◆ WHAT YOU WILL DO
Below this line is a set of entries; quote exactly the lines from the line that contains "The computation of" to the line that contains "(raise .notConfigured (encode", both lines included.

◆ RAW DATA
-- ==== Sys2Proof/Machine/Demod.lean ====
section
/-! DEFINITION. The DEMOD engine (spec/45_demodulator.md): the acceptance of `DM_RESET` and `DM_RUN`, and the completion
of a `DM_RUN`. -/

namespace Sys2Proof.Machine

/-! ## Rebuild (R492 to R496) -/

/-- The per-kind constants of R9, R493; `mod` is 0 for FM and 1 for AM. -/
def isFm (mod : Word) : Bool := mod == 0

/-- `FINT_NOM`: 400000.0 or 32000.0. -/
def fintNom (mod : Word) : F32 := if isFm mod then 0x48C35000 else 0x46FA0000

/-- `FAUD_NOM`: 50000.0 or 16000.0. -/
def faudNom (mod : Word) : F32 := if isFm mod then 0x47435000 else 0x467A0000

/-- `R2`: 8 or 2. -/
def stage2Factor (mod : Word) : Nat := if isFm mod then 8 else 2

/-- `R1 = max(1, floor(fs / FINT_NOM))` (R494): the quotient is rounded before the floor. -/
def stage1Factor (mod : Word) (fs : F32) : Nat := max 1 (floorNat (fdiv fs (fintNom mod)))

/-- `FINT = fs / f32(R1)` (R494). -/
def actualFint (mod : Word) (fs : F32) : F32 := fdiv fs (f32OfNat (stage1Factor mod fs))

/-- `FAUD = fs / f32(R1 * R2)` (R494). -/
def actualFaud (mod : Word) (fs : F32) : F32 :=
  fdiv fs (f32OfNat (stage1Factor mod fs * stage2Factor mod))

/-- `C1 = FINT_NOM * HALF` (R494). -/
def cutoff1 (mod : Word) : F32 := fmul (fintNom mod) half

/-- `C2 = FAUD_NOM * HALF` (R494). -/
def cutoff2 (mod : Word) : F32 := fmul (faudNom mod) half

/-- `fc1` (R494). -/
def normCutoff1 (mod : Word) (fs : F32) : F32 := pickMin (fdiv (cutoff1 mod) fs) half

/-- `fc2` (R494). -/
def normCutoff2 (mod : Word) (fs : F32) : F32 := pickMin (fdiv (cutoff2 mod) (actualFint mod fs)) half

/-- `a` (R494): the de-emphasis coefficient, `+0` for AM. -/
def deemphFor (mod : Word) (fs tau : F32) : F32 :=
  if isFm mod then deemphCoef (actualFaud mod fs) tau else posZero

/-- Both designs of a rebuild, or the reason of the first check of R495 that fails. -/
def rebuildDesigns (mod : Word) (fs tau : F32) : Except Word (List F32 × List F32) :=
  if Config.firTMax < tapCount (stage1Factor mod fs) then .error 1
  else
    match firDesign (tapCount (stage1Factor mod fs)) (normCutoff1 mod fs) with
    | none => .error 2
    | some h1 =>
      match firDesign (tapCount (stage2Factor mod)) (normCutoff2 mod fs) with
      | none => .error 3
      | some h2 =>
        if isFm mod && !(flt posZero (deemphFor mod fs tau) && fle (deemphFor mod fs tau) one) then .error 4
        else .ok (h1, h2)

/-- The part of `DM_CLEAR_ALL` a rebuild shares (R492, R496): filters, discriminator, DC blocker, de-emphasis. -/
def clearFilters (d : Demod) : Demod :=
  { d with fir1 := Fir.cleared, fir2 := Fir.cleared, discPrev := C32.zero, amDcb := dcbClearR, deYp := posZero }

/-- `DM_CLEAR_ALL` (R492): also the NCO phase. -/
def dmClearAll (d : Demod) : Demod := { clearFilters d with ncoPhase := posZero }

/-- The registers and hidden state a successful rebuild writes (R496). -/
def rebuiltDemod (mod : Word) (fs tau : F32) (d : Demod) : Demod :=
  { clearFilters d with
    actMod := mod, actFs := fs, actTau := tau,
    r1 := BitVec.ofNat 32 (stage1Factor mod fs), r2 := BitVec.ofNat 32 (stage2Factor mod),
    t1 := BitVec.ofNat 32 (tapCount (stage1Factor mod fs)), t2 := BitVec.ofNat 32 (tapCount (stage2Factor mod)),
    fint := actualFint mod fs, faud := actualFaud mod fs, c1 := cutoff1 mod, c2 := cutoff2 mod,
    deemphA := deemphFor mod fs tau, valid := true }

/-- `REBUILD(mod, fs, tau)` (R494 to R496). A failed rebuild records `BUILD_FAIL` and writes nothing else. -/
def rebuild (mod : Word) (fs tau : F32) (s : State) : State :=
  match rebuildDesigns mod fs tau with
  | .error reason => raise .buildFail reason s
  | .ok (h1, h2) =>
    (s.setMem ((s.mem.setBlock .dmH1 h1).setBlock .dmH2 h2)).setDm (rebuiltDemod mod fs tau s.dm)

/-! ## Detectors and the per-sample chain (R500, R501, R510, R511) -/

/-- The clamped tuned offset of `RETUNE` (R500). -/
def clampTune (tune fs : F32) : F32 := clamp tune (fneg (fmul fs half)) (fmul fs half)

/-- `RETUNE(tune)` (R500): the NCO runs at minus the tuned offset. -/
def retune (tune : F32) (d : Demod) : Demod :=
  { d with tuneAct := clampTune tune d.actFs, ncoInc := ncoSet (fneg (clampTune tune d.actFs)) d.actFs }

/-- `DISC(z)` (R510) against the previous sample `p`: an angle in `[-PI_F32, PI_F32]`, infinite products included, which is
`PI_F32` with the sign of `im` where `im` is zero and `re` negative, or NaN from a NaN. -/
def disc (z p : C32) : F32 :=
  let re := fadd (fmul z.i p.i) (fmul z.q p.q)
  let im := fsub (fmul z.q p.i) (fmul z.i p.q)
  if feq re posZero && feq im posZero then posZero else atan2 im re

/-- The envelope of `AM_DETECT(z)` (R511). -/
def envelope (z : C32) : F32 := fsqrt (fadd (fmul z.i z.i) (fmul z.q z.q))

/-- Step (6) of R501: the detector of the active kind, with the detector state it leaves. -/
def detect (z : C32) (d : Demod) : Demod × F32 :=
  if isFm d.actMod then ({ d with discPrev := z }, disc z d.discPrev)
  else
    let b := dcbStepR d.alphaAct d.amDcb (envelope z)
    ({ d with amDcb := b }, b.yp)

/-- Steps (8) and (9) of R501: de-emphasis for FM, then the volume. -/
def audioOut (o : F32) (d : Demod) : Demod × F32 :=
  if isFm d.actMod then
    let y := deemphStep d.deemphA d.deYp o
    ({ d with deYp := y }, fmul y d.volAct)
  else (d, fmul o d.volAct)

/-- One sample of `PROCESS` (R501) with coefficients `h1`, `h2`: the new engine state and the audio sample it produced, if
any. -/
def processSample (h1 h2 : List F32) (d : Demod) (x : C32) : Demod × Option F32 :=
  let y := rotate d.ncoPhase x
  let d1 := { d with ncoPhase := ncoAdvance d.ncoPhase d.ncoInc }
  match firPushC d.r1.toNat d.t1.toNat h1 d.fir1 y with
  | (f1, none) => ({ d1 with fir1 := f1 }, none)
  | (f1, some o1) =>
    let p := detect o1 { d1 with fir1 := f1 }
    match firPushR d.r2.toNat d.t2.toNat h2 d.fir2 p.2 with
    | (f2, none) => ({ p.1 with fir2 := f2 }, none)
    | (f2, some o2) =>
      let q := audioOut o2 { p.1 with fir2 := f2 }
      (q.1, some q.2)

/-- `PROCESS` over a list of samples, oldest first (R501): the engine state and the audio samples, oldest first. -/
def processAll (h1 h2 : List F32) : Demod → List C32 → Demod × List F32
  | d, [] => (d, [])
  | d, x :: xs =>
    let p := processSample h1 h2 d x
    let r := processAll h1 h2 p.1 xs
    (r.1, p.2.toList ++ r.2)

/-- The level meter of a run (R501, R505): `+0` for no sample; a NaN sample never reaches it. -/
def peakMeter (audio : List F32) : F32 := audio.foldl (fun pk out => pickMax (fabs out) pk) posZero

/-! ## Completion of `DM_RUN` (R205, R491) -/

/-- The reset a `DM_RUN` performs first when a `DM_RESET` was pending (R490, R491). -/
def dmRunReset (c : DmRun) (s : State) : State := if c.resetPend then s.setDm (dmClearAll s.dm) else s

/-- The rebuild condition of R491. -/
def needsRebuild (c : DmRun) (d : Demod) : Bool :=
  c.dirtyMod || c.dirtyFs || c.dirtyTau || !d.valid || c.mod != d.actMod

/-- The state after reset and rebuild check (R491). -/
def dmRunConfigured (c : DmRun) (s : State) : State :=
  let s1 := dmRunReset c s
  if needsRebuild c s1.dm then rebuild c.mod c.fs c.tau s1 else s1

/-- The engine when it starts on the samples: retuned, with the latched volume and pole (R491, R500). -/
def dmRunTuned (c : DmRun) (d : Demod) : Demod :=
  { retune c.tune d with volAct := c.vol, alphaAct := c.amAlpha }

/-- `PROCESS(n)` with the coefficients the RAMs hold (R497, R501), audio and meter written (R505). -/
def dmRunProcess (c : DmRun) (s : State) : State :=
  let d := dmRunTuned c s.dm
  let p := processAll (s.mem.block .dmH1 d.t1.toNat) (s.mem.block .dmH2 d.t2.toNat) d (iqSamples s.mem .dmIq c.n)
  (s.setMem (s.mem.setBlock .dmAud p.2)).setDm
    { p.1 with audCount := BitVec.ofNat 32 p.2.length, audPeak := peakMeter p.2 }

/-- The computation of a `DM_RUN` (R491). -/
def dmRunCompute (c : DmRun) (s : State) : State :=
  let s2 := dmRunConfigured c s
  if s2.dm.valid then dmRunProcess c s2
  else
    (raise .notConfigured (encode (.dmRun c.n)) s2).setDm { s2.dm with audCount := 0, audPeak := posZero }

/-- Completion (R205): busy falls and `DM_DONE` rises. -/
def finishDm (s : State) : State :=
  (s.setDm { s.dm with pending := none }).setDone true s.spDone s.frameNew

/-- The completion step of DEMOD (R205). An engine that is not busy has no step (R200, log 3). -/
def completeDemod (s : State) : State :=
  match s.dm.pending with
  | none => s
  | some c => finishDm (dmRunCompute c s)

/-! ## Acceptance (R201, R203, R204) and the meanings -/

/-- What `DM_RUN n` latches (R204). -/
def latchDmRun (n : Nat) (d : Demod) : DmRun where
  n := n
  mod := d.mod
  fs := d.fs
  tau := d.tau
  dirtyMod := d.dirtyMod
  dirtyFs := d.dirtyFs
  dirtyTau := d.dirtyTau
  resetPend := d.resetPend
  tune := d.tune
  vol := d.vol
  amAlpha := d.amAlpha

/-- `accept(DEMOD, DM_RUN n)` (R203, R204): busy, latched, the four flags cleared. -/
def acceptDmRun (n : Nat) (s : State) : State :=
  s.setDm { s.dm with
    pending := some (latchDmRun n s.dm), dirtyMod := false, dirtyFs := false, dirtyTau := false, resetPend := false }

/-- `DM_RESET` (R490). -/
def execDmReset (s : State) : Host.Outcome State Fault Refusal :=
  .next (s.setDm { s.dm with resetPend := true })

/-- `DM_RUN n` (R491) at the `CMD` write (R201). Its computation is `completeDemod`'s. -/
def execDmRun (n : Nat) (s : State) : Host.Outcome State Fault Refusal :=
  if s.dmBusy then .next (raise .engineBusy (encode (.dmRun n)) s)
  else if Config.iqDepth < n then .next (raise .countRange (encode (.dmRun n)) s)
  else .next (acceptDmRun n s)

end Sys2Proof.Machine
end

==

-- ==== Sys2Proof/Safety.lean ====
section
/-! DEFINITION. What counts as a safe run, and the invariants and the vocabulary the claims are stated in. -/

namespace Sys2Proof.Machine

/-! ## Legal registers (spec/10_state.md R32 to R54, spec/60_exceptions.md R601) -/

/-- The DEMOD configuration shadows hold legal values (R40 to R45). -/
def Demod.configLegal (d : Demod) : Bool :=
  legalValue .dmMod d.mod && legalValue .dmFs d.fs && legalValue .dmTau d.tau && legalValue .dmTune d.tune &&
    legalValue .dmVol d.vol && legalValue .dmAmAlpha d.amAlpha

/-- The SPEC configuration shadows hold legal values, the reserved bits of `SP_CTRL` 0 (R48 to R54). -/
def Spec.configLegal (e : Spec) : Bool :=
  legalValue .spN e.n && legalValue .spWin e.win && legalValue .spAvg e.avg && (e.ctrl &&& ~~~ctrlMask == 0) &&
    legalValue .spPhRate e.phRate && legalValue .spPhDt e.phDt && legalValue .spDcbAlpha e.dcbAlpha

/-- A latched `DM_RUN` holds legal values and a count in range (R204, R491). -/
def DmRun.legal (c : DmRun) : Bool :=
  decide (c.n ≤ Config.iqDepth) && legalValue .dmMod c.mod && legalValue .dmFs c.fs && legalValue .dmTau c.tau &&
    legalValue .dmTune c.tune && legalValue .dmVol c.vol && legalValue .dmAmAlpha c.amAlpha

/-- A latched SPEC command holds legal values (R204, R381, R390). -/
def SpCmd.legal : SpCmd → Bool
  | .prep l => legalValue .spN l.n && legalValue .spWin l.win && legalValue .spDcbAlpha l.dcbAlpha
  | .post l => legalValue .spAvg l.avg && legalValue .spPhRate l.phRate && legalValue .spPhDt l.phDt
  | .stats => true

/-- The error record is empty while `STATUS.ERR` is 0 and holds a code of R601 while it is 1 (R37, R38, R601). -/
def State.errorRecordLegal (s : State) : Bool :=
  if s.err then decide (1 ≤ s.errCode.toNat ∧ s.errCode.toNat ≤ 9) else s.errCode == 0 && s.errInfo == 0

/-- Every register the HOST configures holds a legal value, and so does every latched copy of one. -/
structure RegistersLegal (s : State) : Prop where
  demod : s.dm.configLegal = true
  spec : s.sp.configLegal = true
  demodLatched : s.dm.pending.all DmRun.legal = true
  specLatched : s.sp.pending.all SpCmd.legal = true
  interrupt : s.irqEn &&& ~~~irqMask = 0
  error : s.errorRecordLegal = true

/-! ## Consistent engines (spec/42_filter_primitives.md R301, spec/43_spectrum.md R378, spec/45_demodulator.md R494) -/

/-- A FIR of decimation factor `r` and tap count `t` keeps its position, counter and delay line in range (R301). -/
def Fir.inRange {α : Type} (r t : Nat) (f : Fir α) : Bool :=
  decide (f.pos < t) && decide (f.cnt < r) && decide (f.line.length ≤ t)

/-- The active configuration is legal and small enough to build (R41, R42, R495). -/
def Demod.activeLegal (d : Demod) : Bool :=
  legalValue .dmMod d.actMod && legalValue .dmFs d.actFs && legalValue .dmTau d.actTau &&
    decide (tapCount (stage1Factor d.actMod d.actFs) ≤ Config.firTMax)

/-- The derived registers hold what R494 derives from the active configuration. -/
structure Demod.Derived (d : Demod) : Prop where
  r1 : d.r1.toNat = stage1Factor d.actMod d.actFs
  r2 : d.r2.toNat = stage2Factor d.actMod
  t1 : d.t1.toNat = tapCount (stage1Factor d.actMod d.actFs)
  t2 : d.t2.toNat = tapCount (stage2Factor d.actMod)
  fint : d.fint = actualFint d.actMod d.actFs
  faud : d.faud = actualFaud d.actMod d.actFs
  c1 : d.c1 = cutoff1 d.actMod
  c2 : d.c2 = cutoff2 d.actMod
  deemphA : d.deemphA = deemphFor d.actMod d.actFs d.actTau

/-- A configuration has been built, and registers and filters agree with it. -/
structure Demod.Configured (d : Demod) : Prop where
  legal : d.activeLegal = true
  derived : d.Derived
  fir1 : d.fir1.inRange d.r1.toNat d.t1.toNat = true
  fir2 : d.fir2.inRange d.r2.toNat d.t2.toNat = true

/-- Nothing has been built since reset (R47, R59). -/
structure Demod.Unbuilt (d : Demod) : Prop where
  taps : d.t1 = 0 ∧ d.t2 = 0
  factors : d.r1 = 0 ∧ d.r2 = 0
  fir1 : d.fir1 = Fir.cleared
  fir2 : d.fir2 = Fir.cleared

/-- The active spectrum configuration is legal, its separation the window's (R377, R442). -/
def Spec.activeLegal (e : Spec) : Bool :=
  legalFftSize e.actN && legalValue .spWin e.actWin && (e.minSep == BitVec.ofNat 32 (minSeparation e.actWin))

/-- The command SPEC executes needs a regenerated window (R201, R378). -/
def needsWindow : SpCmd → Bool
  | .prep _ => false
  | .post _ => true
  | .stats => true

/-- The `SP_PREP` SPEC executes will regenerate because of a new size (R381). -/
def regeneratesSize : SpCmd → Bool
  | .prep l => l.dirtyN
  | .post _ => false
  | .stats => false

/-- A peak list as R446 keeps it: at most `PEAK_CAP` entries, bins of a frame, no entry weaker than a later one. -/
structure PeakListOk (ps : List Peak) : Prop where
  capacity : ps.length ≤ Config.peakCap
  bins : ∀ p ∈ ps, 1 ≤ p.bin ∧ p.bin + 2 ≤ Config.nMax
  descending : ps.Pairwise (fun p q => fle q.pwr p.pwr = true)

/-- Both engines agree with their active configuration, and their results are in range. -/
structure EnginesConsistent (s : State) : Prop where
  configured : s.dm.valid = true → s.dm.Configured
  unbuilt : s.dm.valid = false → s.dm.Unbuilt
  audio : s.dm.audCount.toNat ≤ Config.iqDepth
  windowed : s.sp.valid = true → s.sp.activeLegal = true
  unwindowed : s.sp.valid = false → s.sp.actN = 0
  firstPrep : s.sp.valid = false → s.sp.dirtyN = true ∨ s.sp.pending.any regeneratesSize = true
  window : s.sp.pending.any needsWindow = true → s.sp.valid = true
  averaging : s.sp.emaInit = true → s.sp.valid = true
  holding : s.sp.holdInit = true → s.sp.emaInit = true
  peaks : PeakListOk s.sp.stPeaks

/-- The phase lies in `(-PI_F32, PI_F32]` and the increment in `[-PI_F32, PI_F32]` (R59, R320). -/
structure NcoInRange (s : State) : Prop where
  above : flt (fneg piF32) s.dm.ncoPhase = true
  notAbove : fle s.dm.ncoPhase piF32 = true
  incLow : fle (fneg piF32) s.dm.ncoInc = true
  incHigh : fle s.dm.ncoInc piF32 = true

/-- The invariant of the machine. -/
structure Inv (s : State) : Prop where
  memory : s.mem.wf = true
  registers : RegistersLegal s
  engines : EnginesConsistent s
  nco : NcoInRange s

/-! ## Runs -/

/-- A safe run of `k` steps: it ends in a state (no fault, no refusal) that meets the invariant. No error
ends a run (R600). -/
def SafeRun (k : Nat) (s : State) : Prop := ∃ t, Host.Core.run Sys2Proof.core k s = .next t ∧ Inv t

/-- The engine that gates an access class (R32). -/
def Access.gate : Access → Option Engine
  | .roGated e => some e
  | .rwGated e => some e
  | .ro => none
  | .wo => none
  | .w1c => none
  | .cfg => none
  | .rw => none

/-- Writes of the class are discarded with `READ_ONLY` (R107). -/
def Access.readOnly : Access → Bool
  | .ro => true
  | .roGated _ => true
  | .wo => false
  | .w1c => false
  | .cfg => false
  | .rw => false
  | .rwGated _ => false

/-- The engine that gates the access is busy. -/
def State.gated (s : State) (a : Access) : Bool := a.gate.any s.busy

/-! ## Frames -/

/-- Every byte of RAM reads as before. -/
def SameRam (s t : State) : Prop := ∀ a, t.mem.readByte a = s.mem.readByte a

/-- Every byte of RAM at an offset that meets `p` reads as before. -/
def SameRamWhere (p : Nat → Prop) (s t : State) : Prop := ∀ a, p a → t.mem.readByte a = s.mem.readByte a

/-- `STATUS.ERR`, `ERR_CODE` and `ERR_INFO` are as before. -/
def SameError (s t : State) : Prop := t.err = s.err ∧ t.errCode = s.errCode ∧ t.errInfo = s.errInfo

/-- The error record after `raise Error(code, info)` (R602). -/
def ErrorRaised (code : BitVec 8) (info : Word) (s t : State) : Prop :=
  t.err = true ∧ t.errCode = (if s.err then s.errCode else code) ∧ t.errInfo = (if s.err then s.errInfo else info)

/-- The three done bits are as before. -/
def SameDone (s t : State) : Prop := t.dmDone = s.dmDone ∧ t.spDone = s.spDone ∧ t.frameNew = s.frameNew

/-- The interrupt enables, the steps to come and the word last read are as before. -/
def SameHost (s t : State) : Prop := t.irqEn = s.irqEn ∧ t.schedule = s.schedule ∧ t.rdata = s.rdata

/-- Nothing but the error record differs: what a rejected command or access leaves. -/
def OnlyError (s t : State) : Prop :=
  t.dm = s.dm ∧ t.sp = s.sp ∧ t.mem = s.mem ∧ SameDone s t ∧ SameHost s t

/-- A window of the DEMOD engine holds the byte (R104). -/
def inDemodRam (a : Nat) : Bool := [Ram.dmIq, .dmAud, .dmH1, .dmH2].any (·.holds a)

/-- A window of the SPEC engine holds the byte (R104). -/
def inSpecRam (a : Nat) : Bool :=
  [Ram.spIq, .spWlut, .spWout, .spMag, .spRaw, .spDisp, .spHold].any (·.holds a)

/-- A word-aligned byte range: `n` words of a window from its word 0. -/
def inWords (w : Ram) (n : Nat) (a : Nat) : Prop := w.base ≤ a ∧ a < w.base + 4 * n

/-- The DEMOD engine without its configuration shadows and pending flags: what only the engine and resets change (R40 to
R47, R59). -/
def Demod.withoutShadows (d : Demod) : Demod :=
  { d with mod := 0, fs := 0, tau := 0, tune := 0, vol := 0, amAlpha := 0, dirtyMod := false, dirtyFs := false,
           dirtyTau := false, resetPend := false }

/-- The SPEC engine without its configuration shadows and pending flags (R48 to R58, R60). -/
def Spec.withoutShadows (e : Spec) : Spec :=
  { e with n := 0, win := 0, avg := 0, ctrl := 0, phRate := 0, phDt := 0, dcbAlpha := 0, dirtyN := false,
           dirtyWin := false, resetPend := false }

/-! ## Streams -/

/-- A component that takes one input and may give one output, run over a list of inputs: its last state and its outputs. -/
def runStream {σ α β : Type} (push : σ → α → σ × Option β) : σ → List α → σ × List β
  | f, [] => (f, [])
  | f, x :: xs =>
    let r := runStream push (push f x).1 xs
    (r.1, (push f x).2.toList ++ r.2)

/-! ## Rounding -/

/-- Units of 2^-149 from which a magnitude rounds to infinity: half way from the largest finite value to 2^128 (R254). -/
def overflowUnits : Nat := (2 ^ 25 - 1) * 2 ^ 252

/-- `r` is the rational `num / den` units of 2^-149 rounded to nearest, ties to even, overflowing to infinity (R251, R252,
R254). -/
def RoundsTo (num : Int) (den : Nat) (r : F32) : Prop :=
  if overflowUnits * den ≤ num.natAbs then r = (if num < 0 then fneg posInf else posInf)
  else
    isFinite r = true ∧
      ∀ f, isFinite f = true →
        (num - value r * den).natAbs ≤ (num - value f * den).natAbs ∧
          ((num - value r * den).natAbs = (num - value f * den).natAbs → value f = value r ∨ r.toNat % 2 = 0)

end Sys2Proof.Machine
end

◆ SOLUTION FOR THIS EXERCISE
/-- The computation of a `DM_RUN` (R491). -/
def dmRunCompute (c : DmRun) (s : State) : State :=
  let s2 := dmRunConfigured c s
  if s2.dm.valid then dmRunProcess c s2
  else
    (raise .notConfigured (encode (.dmRun c.n)) s2).setDm { s2.dm with audCount := 0, audPeak := posZero }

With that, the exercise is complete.